= Retrieval-induced forgetting =

Memory phenomenon

Retrieval-induced forgetting (RIF) is a memory phenomenon where remembering causes forgetting of other information in memory. The phenomenon was first demonstrated in 1994, although the concept of RIF has been previously discussed in the context of retrieval inhibition.

RIF is demonstrated through a three-phase experiment consisting of study, practice of some studied material, and a final test of all studied material. Such experiments have also used multiple kinds of final tests including recall using only category cues, recall using category and word stems, and recognition tests. The effect has been produced using many different kinds of materials, can be produced in group settings, and is reduced in special clinical populations.

Although RIF occurs as a consequence of conscious remembering through explicit retrieval, the actual forgetting is thought to occur implicitly, below the level of awareness. Cognitive psychologists continue to debate why RIF occurs, and how it relates to the larger picture of memory and general cognition. In particular, researchers are divided on the idea of whether the forgetting is caused by a process that actively inhibits information, or due to interference from other information in memory. Inhibition associated with RIF has been looked at as similar to forms of physical inhibition. RIF has also been tied to memory retrieval strategies, with disrupting such strategies affecting the phenomenon.

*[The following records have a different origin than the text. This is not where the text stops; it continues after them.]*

@[simp] theorem State.setCore_free (s : State) (c : Nat) (x : Core) : (s.setCore c x).free = s.free := rfl
@[simp] theorem State.setCore_cycle (s : State) (c : Nat) (x : Core) : (s.setCore c x).cycle = s.cycle := rfl
@[simp] theorem State.setCore_tickBase (s : State) (c : Nat) (x : Core) : (s.setCore c x).tickBase = s.tickBase := rfl
@[simp] theorem State.setCore_tick (s : State) (c : Nat) (x : Core) : (s.setCore c x).tick = s.tick := rfl
@[simp] theorem State.setCore_cursor (s : State) (c : Nat) (x : Core) : (s.setCore c x).cursor = s.cursor := rfl
@[simp] theorem State.setCore_cur (s : State) (c : Nat) (x : Core) : (s.setCore c x).cur = s.cur := rfl
@[simp] theorem State.setCore_agenda (s : State) (c : Nat) (x : Core) : (s.setCore c x).agenda = s.agenda := rfl
@[simp] theorem State.setCore_nextOp (s : State) (c : Nat) (x : Core) : (s.setCore c x).nextOp = s.nextOp := rfl
@[simp] theorem State.setCore_fused (s : State) (c : Nat) (x : Core) : (s.setCore c x).fused = s.fused := rfl
@[simp] theorem State.setCore_flash (s : State) (c : Nat) (x : Core) : (s.setCore c x).flash = s.flash := rfl
@[simp] theorem State.setCore_pstate (s : State) (c : Nat) (x : Core) : (s.setCore c x).pstate = s.pstate := rfl
@[simp] theorem State.setCore_bcode (s : State) (c : Nat) (x : Core) : (s.setCore c x).bcode = s.bcode := rfl
@[simp] theorem State.setCore_holds (s : State) (c : Nat) (x : Core) : (s.setCore c x).holds = s.holds := rfl
@[simp] theorem State.setCore_resets (s : State) (c : Nat) (x : Core) : (s.setCore c x).resets = s.resets := rfl
@[simp] theorem State.setCore_boot (s : State) (c : Nat) (x : Core) : (s.setCore c x).boot = s.boot := rfl
@[simp] theorem State.setCore_enabled (s : State) (c : Nat) (x : Core) : (s.setCore c x).enabled = s.enabled := rfl
@[simp] theorem State.setCore_gable (s : State) (c : Nat) (x : Core) : (s.setCore c x).gable = s.gable := rfl
@[simp] theorem State.setCore_cores (s : State) (c : Nat) (x : Core) : (s.setCore c x).cores = s.cores.ins c x := rfl
@[simp] theorem State.setCore_dumps (s : State) (c : Nat) (x : Core) : (s.setCore c x).dumps = s.dumps := rfl
@[simp] theorem State.setCore_images (s : State) (c : Nat) (x : Core) : (s.setCore c x).images = s.images := rfl
@[simp] theorem State.setCore_threads (s : State) (c : Nat) (x : Core) : (s.setCore c x).threads = s.threads := rfl
@[simp] theorem State.setCore_seats (s : State) (c : Nat) (x : Core) : (s.setCore c x).seats = s.seats := rfl
@[simp] theorem State.setCore_mem (s : State) (c : Nat) (x : Core) : (s.setCore c x).mem = s.mem := rfl
@[simp] theorem State.setCore_sideband (s : State) (c : Nat) (x : Core) : (s.setCore c x).sideband = s.sideband := rfl
@[simp] theorem State.setCore_errs (s : State) (c : Nat) (x : Core) : (s.setCore c x).errs = s.errs := rfl
@[simp] theorem State.setCore_rewrites (s : State) (c : Nat) (x : Core) : (s.setCore c x).rewrites = s.rewrites := rfl
@[simp] theorem State.setCore_hostMem (s : State) (c : Nat) (x : Core) : (s.setCore c x).hostMem = s.hostMem := rfl
@[simp] theorem State.setCore_overs (s : State) (c : Nat) (x : Core) : (s.setCore c x).overs = s.overs := rfl
@[simp] theorem State.setCore_hostPend (s : State) (c : Nat) (x : Core) : (s.setCore c x).hostPend = s.hostPend := rfl
@[simp] theorem State.setCore_parts (s : State) (c : Nat) (x : Core) : (s.setCore c x).parts = s.parts := rfl
@[simp] theorem State.setCore_descRegs (s : State) (c : Nat) (x : Core) : (s.setCore c x).descRegs = s.descRegs := rfl
@[simp] theorem State.setCore_copies (s : State) (c : Nat) (x : Core) : (s.setCore c x).copies = s.copies := rfl
@[simp] theorem State.setCore_hires (s : State) (c : Nat) (x : Core) : (s.setCore c x).hires = s.hires := rfl
@[simp] theorem State.setCore_books0 (s : State) (c : Nat) (x : Core) : (s.setCore c x).books0 = s.books0 := rfl
@[simp] theorem State.setCore_books1 (s : State) (c : Nat) (x : Core) : (s.setCore c x).books1 = s.books1 := rfl
@[simp] theorem State.setCore_hallWait (s : State) (c : Nat) (x : Core) : (s.setCore c x).hallWait = s.hallWait := rfl
@[simp] theorem State.setCore_hallBusy (s : State) (c : Nat) (x : Core) : (s.setCore c x).hallBusy = s.hallBusy := rfl
@[simp] theorem State.setCore_battens (s : State) (c : Nat) (x : Core) : (s.setCore c x).battens = s.battens := rfl
@[simp] theorem State.setCore_failedArr (s : State) (c : Nat) (x : Core) : (s.setCore c x).failedArr = s.failedArr := rfl
@[simp] theorem State.setCore_kernels (s : State) (c : Nat) (x : Core) : (s.setCore c x).kernels = s.kernels := rfl
@[simp] theorem State.setCore_queues (s : State) (c : Nat) (x : Core) : (s.setCore c x).queues = s.queues := rfl
@[simp] theorem State.setCore_slots (s : State) (c : Nat) (x : Core) : (s.setCore c x).slots = s.slots := rfl
@[simp] theorem State.setCore_slotWait (s : State) (c : Nat) (x : Core) : (s.setCore c x).slotWait = s.slotWait := rfl
@[simp] theorem State.setCore_slotSeq (s : State) (c : Nat) (x : Core) : (s.setCore c x).slotSeq = s.slotSeq := rfl
@[simp] theorem State.setCore_lastGrant (s : State) (c : Nat) (x : Core) : (s.setCore c x).lastGrant = s.lastGrant := rfl
@[simp] theorem State.setCore_barriers (s : State) (c : Nat) (x : Core) : (s.setCore c x).barriers = s.barriers := rfl
@[simp] theorem State.setCore_pages (s : State) (c : Nat) (x : Core) : (s.setCore c x).pages = s.pages := rfl
@[simp] theorem State.setCore_invals (s : State) (c : Nat) (x : Core) : (s.setCore c x).invals = s.invals := rfl
@[simp] theorem State.setCore_asks (s : State) (c : Nat) (x : Core) : (s.setCore c x).asks = s.asks := rfl
@[simp] theorem State.setCore_linkUp (s : State) (c : Nat) (x : Core) : (s.setCore c x).linkUp = s.linkUp := rfl
@[simp] theorem State.setCore_refusedWrites (s : State) (c : Nat) (x : Core) : (s.setCore c x).refusedWrites = s.refusedWrites := rfl
@[simp] theorem State.setCore_linkDownAt (s : State) (c : Nat) (x : Core) : (s.setCore c x).linkDownAt = s.linkDownAt := rfl
@[simp] theorem State.setCore_peers (s : State) (c : Nat) (x : Core) : (s.setCore c x).peers = s.peers := rfl
@[simp] theorem State.setCore_peerMem (s : State) (c : Nat) (x : Core) : (s.setCore c x).peerMem = s.peerMem := rfl
@[simp] theorem State.setCore_peerFail (s : State) (c : Nat) (x : Core) : (s.setCore c x).peerFail = s.peerFail := rfl
@[simp] theorem State.setCore_lifelog (s : State) (c : Nat) (x : Core) : (s.setCore c x).lifelog = s.lifelog := rfl
@[simp] theorem State.setCore_farPool (s : State) (c : Nat) (x : Core) : (s.setCore c x).farPool = s.farPool := rfl
@[simp] theorem State.setCore_starved (s : State) (c : Nat) (x : Core) : (s.setCore c x).starved = s.starved := rfl
@[simp] theorem State.setCore_holdAt (s : State) (c : Nat) (x : Core) : (s.setCore c x).holdAt = s.holdAt := rfl
@[simp] theorem State.setCore_holdAsk (s : State) (c : Nat) (x : Core) : (s.setCore c x).holdAsk = s.holdAsk := rfl
@[simp] theorem State.setCore_resumeAsked (s : State) (c : Nat) (x : Core) : (s.setCore c x).resumeAsked = s.resumeAsked := rfl
@[simp] theorem State.setCore_savedBooks (s : State) (c : Nat) (x : Core) : (s.setCore c x).savedBooks = s.savedBooks := rfl
@[simp] theorem State.setCore_held (s : State) (c : Nat) (x : Core) : (s.setCore c x).held = s.held := rfl
@[simp] theorem State.setCore_saveArea (s : State) (c : Nat) (x : Core) : (s.setCore c x).saveArea = s.saveArea := rfl
@[simp] theorem State.setCore_reports (s : State) (c : Nat) (x : Core) : (s.setCore c x).reports = s.reports := rfl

==Prior and related research==

Tasks requiring inhibitory control by locus of effect and intentionality
|  | Item Level | Context Level |
|---|---|---|
| Low Intentionality | retrieval-induced forgetting part-set cuing | context change |
| Medium Intentionality | think/no-think proactive interference | retroactive interference |
| High Intentionality | N/A | list-method directed forgetting |

Although the term "retrieval-induced forgetting" was first used in 1994, it was described in an earlier review by Robert A. Bjork in terms of suppressing memories that become active but are not relevant for a given situation. Bjork described a study by Neely and Durgunoğlu who found that participants were slower at recognizing words when they were shown a related word immediately beforehand. The researchers hypothesized that participants were actually trying to suppress the related words during recognition, as it was irrelevant and unhelpful information in completing the recognition task. Since the time of Bjork's original description of this phenomenon, an important portion of his cognitive psychology research performed with members of the Bjork Learning and Forgetting Lab and the Cogfog group at UCLA has explored various aspects of retrieval-induced forgetting.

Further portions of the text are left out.